With the line containing "have even : 2 * k % 2 = 0 := by omega" as the start and the line containing "unfold unpack" as the end, transcribe that span of the entries below exactly, including both.

Stored data entries
○ ○ ○
/-- The two samples of the packed block at byte `3k` (43_unpacker.md R181 to R183). -/
theorem unpack_block {p : List Byte} {k : Nat} {b0 b1 b2 : Byte} (h0 : p[3 * k]? = some b0) (h1 : p[3 * k + 1]? = some b1)
    (h2 : p[3 * k + 2]? = some b2) :
    (unpack p (2 * k)).toNat = (fromBE24 b0 b1 b2).toNat / 2 ^ 12 ∧
      (unpack p (2 * k + 1)).toNat = (fromBE24 b0 b1 b2).toNat % 2 ^ 12 := by
  have := b0.isLt
  have := b1.isLt
  have := b2.isLt
  have even : 2 * k % 2 = 0 := by omega
  have odd : ¬(2 * k + 1) % 2 = 0 := by omega
  rw [fromBE24_toNat, unpack, if_pos even, unpack, if_neg odd, windowAt_even, windowAt_odd]
  simp only [List.getD_eq_getElem?_getD, h0, h1, h2, Option.getD_some, evenSample_toNat, oddSample_toNat]
  omega

/-- A sample has 12 bits (43_unpacker.md R186). -/
theorem unpack_le (p : List Byte) (i : Nat) : (unpack p i).toNat ≤ 0x0FFF := by
  unfold unpack
  generalize p.getD (windowAt i) 0 = b0
  generalize p.getD (windowAt i + 1) 0 = b1
  have := b0.isLt
  have := b1.isLt
  split
  · rw [evenSample_toNat]; omega
  · rw [oddSample_toNat]; omega

/-- The window of a sample is inside the payload (43_unpacker.md R187). -/
theorem windowAt_bound {limit i : Nat} (h : i < limit) : windowAt i + 1 ≤ payloadBytes limit - 1 := by
  unfold windowAt payloadBytes
  omega

/-! ### Packed pairs -/

/-- The packed block of a pair is the pair as one 24-bit number (43_unpacker.md R184). -/
theorem fromBE24_pack (a b : BitVec 12) :
    (fromBE24 (a.extractLsb' 4 8) (a.extractLsb' 0 4 ++ b.extractLsb' 8 4) (b.extractLsb' 0 8)).toNat =
      a.toNat * 2 ^ 12 + b.toNat := by
  have ha := a.isLt
  have hb := b.isLt
  rw [fromBE24_toNat, BitVec.toNat_append, ← Nat.shiftLeft_add_eq_or_of_lt (BitVec.isLt _)]
  simp only [BitVec.extractLsb'_toNat, Nat.shiftRight_eq_div_pow, Nat.shiftLeft_eq]
  omega

/-- Byte `j` of block `k` of concatenated blocks of three bytes. -/
theorem getElem?_packed (ps : List (BitVec 12 × BitVec 12)) (k j : Nat) (hk : k < ps.length) (hj : j < 3) :
    (ps.flatMap fun q => pack q.1 q.2)[3 * k + j]? = (pack ps[k].1 ps[k].2)[j]? := by
  induction ps generalizing k with
  | nil => simp at hk
  | cons q ps ih =>
    have three : (pack q.1 q.2).length = 3 := rfl
    cases k with
    | zero => rw [List.flatMap_cons, List.getElem?_append_left (by omega)]; simp
    | succ k =>
      rw [List.flatMap_cons, List.getElem?_append_right (by omega), three, show 3 * (k + 1) + j - 3 = 3 * k + j by omega,
        ih k (by simpa using hk), List.getElem_cons_succ]

/-! ### Strides -/

theorem strideIndex_eq (R S a c s : Nat) : strideIndex R S a c s = a + R * (s + S * c) := by
  unfold strideIndex
  ring

/-- Two digits make a number below the product of their bases. -/
theorem digits_lt {a R m M : Nat} (ha : a < R) (hm : m < M) : a + R * m < R * M :=
  calc a + R * m < R + R * m := Nat.add_lt_add_right ha _
    _ = R * (m + 1) := by ring
    _ ≤ R * M := Nat.mul_le_mul_left R hm

/-- The two digits of a number are its own. -/
theorem digits_unique {a a' R m m' : Nat} (ha : a < R) (ha' : a' < R) (h : a + R * m = a' + R * m') : a = a' ∧ m = m' := by
  have hdigit := congrArg (· % R) h
  have hrest := congrArg (· / R) h
  have pos : 0 < R := Nat.zero_lt_of_lt ha
  simp only [Nat.add_mul_mod_self_left, Nat.mod_eq_of_lt ha, Nat.mod_eq_of_lt ha'] at hdigit
  simp only [Nat.add_mul_div_left _ _ pos, Nat.div_eq_of_lt ha, Nat.div_eq_of_lt ha', Nat.zero_add] at hrest
  exact ⟨hdigit, hrest⟩
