-- ==== Sys2Proof/Machine/Operands.lean ====
section
/-! DEFINITION. The operand forms: the fields of a register word (R4, R13), the saturations and counters the register
tables name, the fixed-point arithmetic of the loop engines (R191 to R194), the sine table and square root of R198,
the CRCs and Ward tag of R175, R348 and R367. Nothing here touches the state. -/

namespace Sys2Proof.Machine

/-- The value of a field in its word. -/
def Fld.get (f : Fld) (x : Word) : Nat := x.toNat / 2 ^ f.lo % 2 ^ f.w

/-- The word with a field replaced; the value is cut to the field's width. -/
def Fld.put (f : Fld) (x : Word) (v : Nat) : Word :=
  BitVec.ofNat 32 (x.toNat - x.toNat / 2 ^ f.lo % 2 ^ f.w * 2 ^ f.lo + v % 2 ^ f.w * 2 ^ f.lo)

/-- The largest value of a field. -/
def Fld.top (f : Fld) : Nat := 2 ^ f.w - 1

/-- The low byte first: byte `i` of a list of bytes, 0 beyond its end. -/
def byteAt (bs : List Byte) (i : Nat) : Nat := (bs.getD i 0).toNat

/-- The little-endian value of `n` bytes from offset `i` (R6). -/
def leAt (bs : List Byte) (i n : Nat) : Nat := leNat ((bs.drop i).take n)

/-- Bit `i` of a number. -/
def bitAt (v i : Nat) : Bool := v / 2 ^ i % 2 == 1

/-- `v` with bit `i` set to `on`. -/
def withBit (v i : Nat) (on : Bool) : Nat :=
  if on then (if bitAt v i then v else v + 2 ^ i) else (if bitAt v i then v - 2 ^ i else v)

/-- How many of the low `n` bits of `v` are 1. -/
def countBits (v : Nat) : Nat → Nat
  | 0 => 0
  | n + 1 => countBits v n + (if bitAt v n then 1 else 0)

/-- 1 for true. -/
def b2n (b : Bool) : Nat := if b then 1 else 0

/-- Division rounded up; 0 for a divisor of 0. -/
def ceilDiv (a b : Nat) : Nat := if b = 0 then 0 else (a + b - 1) / b

/-- Clamp to limits (sat of R198). -/
def satI (x lo hi : Int) : Int := if x < lo then lo else if hi < x then hi else x

/-- Clamp to the Q15 range. -/
def sat16 (x : Int) : Int := satI x (-32768) 32767

/-- |x| as a natural number. -/
def magI (x : Int) : Nat := x.natAbs

/-- Division of integers rounded half up: floor(a / b + 1/2), for b > 0. -/
def halfUp (a b : Int) : Int := (2 * a + b) / (2 * b)

/-- The sign of a number: −1, 0 or 1. -/
def sgn (x : Int) : Int := if x < 0 then -1 else if x = 0 then 0 else 1

/-- The signed difference of two 32-bit counts (PWMCLK stamps, positions). -/
def diff32 (a b : Nat) : Int := signed 32 ((a + 2 ^ 32 - b % 2 ^ 32) % 2 ^ 32)

/-- 32-bit sum of a count and a signed step. -/
def add32 (a : Nat) (d : Int) : Nat := unsigned 32 (Int.ofNat a + d)

/-- p(a, b, S) for Q15 operands (R192). -/
def pMul (a b s : Int) : Int :=
  if 0 ≤ s then a * b * 2 ^ s.toNat else (a * b + 2 ^ (-s - 1).toNat) / 2 ^ (-s).toNat

/-- p(a, b, S) where b is a Q30 state: a × b × 2^S / 2^15 rounded half up once (R192). -/
def pMulQ30 (a b s : Int) : Int :=
  if 15 ≤ s then a * b * 2 ^ (s - 15).toNat else halfUp (a * b) (2 ^ (15 - s).toNat)

/-- st(acc) of R194: Q30 to Q15, half up, saturating. -/
def stQ (acc : Int) : Int := sat16 ((acc + 16384) / 32768)

/-- Whether st(acc) saturates (R195). -/
def stSat (acc : Int) : Bool := decide (stQ acc ≠ (acc + 16384) / 32768)

/-- One bit of the integer square root, from bit `k` down. -/
def isqrtBits (n : Nat) : Nat → Nat → Nat
  | 0, r => r
  | k + 1, r => isqrtBits n k (if (r + 2 ^ k) * (r + 2 ^ k) ≤ n then r + 2 ^ k else r)

/-- floor(√n) for n below 2^64. -/
def isqrtFloor (n : Nat) : Nat := isqrtBits n 32 0

/-- isqrt of R199: the exact square root rounded half up. -/
def isqrt (n : Nat) : Nat :=
  let r := isqrtFloor n
  if r * r + r < n then r + 1 else r

/-- Entries 0 to 63 of the sine table of R198 and R242. -/
def sineQ0 : List Int := [
  0, 201, 402, 603, 804, 1005, 1206, 1407, 1608, 1809, 2009, 2210, 2410, 2611, 2811, 3012,
  3212, 3412, 3612, 3811, 4011, 4210, 4410, 4609, 4808, 5007, 5205, 5404, 5602, 5800, 5998, 6195,
  6393, 6590, 6786, 6983, 7179, 7375, 7571, 7767, 7962, 8157, 8351, 8545, 8739, 8933, 9126, 9319,
  9512, 9704, 9896, 10087, 10278, 10469, 10659, 10849, 11039, 11228, 11417, 11605, 11793, 11980, 12167, 12353]

/-- Entries 64 to 127 of the sine table of R198 and R242. -/
def sineQ1 : List Int := [
  12539, 12725, 12910, 13094, 13279, 13462, 13645, 13828, 14010, 14191, 14372, 14553, 14732, 14912, 15090, 15269,
  15446, 15623, 15800, 15976, 16151, 16325, 16499, 16673, 16846, 17018, 17189, 17360, 17530, 17700, 17869, 18037,
  18204, 18371, 18537, 18703, 18868, 19032, 19195, 19357, 19519, 19680, 19841, 20000, 20159, 20317, 20475, 20631,
  20787, 20942, 21096, 21250, 21403, 21554, 21705, 21856, 22005, 22154, 22301, 22448, 22594, 22739, 22884, 23027]

/-- Entries 128 to 191 of the sine table of R198 and R242. -/
def sineQ2 : List Int := [
  23170, 23311, 23452, 23592, 23731, 23870, 24007, 24143, 24279, 24413, 24547, 24680, 24811, 24942, 25072, 25201,
  25329, 25456, 25582, 25708, 25832, 25955, 26077, 26198, 26319, 26438, 26556, 26674, 26790, 26905, 27019, 27133,
  27245, 27356, 27466, 27575, 27683, 27790, 27896, 28001, 28105, 28208, 28310, 28411, 28510, 28609, 28706, 28803,
  28898, 28992, 29085, 29177, 29268, 29358, 29447, 29534, 29621, 29706, 29791, 29874, 29956, 30037, 30117, 30195]

/-- Entries 192 to 255 of the sine table of R198 and R242. -/
def sineQ3 : List Int := [
  30273, 30349, 30424, 30498, 30571, 30643, 30714, 30783, 30852, 30919, 30985, 31050, 31113, 31176, 31237, 31297,
  31356, 31414, 31470, 31526, 31580, 31633, 31685, 31736, 31785, 31833, 31880, 31926, 31971, 32014, 32057, 32098,
  32137, 32176, 32213, 32250, 32285, 32318, 32351, 32382, 32412, 32441, 32469, 32495, 32521, 32545, 32567, 32589,
  32609, 32628, 32646, 32663, 32678, 32692, 32705, 32717, 32728, 32737, 32745, 32752, 32757, 32761, 32765, 32766]

/-- T[0] to T[256] of R198: round(32,767 × sin(2π i / 1,024)). -/
def sineQuarter : List Int := sineQ0 ++ sineQ1 ++ sineQ2 ++ sineQ3 ++ [32767]

/-- T[i] of R198 for i from 0 to 1,024, by the symmetries of the sine. -/
def sineT (i : Nat) : Int :=
  if i ≤ 256 then sineQuarter.getD i 0
  else if i ≤ 512 then sineQuarter.getD (512 - i) 0
  else if i ≤ 768 then -(sineQuarter.getD (i - 512) 0)
  else -(sineQuarter.getD (1024 - i) 0)

/-- The sine of R198 at an angle in 65,536 units to 360°. -/
def sinU (th : Nat) : Int :=
  let t := th % 65536
  let i := t / 64
  let f : Int := Int.ofNat (t % 64)
  sineT i + ((sineT (i + 1) - sineT i) * f + 32) / 64

/-- The cosine: the sine at θ + 16,384. -/
def cosU (th : Nat) : Int := sinU (th + 16384)

/-- The largest angle up to 180°, in 65,536 units to 360°, at which the direction (x, y), y not negative, has not been
passed: one binary digit after the other. -/
def halfTurn (y x : Int) : Nat :=
  (List.range 16).foldl (fun a i =>
    let t := a + 2 ^ (15 - i)
    if t ≤ 32768 ∧ x * sinU t ≤ y * cosU t then t else a) 0

/-- The angle of the direction (x, y) in 65,536 units to 360° (R115, R256), with the last unit as the manual leaves it open;
that of no direction at all is free (log entry 14). -/
def angleOf (y x : Int) : Nat :=
  if x = 0 ∧ y = 0 then Config.atan2 y x % 65536
  else
    let a : Int := if 0 ≤ y then Int.ofNat (halfTurn y x) else -(Int.ofNat (halfTurn (-y) x))
    unsigned 16 (a + satI (signed 16 (unsigned 16 (Int.ofNat (Config.atan2 y x) - a))) (-1) 2)

/-- A value that an implementation computes within 2^−40 of an exact one: `free` as far as it lies there (log entry 13). -/
def within40 (exact free : Rat) : Rat := exact + max (-1 / 2 ^ 40) (min (1 / 2 ^ 40) (free - exact))

/-- The natural logarithm of a positive number, in 2^−64: ln q = k ln 2 + 2 artanh((m − 1) / (m + 1)) for q = m 2^k. -/
def lnFix (q : Rat) : Int :=
  let k : Int := Int.ofNat (Nat.log2 q.num.toNat) - Int.ofNat (Nat.log2 q.den)
  let m : Rat := if 0 ≤ k then q / (2 ^ k.toNat : Nat) else q * (2 ^ (-k).toNat : Nat)
  let z : Int := ((m - 1) / (m + 1) * (2 ^ 64 : Nat)).floor
  let s := (List.range 24).foldl (fun (s : Int × Int) i =>
    (s.1 + s.2 / Int.ofNat (2 * i + 1), s.2 * (z * z / 2 ^ 64) / 2 ^ 64)) (0, z)
  2 * s.1 + k * 12786308645202655659

/-- The natural logarithm of R295; of a number that is not positive it is free (log entry 13). -/
def lnOf (q : Rat) : Rat :=
  if 0 < q then within40 ((lnFix q : Rat) / (2 ^ 64 : Nat)) (Config.ln q) else Config.ln q

/-- e^(−x) for x from 0, in 2^−64: the series for x / 2^k, squared k times. -/
def expFix (x : Rat) : Int :=
  let v := (x * (2 ^ 64 : Nat)).floor.toNat
  let k := Nat.log2 (v / 2 ^ 62) + 1
  let r : Int := Int.ofNat (v / 2 ^ k)
  let s := (List.range 24).foldl (fun (s : Int × Int) i =>
    (s.1 + s.2, -(s.2 * r / 2 ^ 64) / Int.ofNat (i + 1))) (0, (2 : Int) ^ 64)
  if 70 ≤ k then 0 else (List.range k).foldl (fun y _ => y * y / 2 ^ 64) s.1

/-- The decay factor e^(−x) of R299, between 0 and 1 (log entry 13). -/
def expOf (x : Rat) : Rat := max 0 (min 1 (within40 ((expFix x : Rat) / (2 ^ 64 : Nat)) (Config.expNeg x)))

/-- One bit of a reflected CRC with the 32-bit polynomial `poly`. -/
def crcStep (poly : Nat) : Nat → Nat → Nat
  | 0, c => c
  | k + 1, c => crcStep poly k (if c % 2 = 1 then Nat.xor (c / 2) poly else c / 2)

/-- CRC-32C (R348): reflected, polynomial 0x1EDC6F41, start and final value all ones. -/
def crc32c (bs : List Byte) : Nat :=
  Nat.xor (bs.foldl (fun c b => crcStep 0x82F63B78 8 (Nat.xor c b.toNat)) 0xFFFFFFFF) 0xFFFFFFFF

/-- A CRC of width `w` shifted most significant bit first over the bits of `v`, `n` of them (R175, R367). -/
def crcMsb (w poly : Nat) (v : Nat) : Nat → Nat → Nat
  | 0, c => c
  | n + 1, c =>
    let top := bitAt c (w - 1) != bitAt v n
    crcMsb w poly v n (if top then Nat.xor (c * 2 % 2 ^ w) poly else c * 2 % 2 ^ w)

/-- The Ward tag: CRC-16 with polynomial 0x1021 and start value 0xFFFF over the 16-bit route key and the 32-bit word
(R367). -/
def wardTag (key word : Nat) : Nat :=
  crcMsb 16 0x1021 word 32 (crcMsb 16 0x1021 key 16 0xFFFF)

/-- A signed value of at most 32 bits as its word: sign-extended (R367). -/
def tagWord (x : Int) : Nat := unsigned 32 x

/-- The word that a consumer finds where word w was meant. -/
def flipWord (f : Flip) (w : Nat) : Nat := Nat.xor (w % 2 ^ 32) f.bits.toNat

/-- The check of a consumer that wants the datum of a route key, whose word was w when its tag was written (R367, R368): the
tag that comes with the word it finds is that word's under this key. -/
def flipPasses (f : Flip) (key w : Nat) : Bool :=
  let from_ := match f.key with
    | some k => wardTag k.toNat (flipWord f w)
    | none => wardTag key (w % 2 ^ 32)
  wardTag key (flipWord f w) == Nat.xor from_ f.tag.toNat

/-- The first of some disturbed words that fails: of n words `word`, under the keys from `base` on. -/
def badWord (hits : List (Nat × Flip)) (base n : Nat) (word : Nat → Nat) : Option Nat :=
  (hits.find? (fun x => decide (x.1 < n) && !flipPasses x.2 (base + x.1) (word x.1))).map (·.1)

/-- Decode a Gray-coded number of `n` bits (R175). -/
def grayDecode (v : Nat) : Nat → Nat
  | 0 => 0
  | n + 1 => Nat.xor (v / 2 ^ n) (grayDecode v n)

/-- A real result on the grid of its register: the grid point below it or the one above (the manual does not say how
it rounds; log entry 25). -/
def onGrid (x : Rat) : Int := x.floor + satI (Config.roundUp x) 0 1

end Sys2Proof.Machine
end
○ ○ ○
== Response area ==
  have even : 2 * k % 2 = 0 := by omega
  have odd : ¬(2 * k + 1) % 2 = 0 := by omega
  rw [fromBE24_toNat, unpack, if_pos even, unpack, if_neg odd, windowAt_even, windowAt_odd]
  simp only [List.getD_eq_getElem?_getD, h0, h1, h2, Option.getD_some, evenSample_toNat, oddSample_toNat]
  omega

/-- A sample has 12 bits (43_unpacker.md R186). -/
theorem unpack_le (p : List Byte) (i : Nat) : (unpack p i).toNat ≤ 0x0FFF := by
  unfold unpack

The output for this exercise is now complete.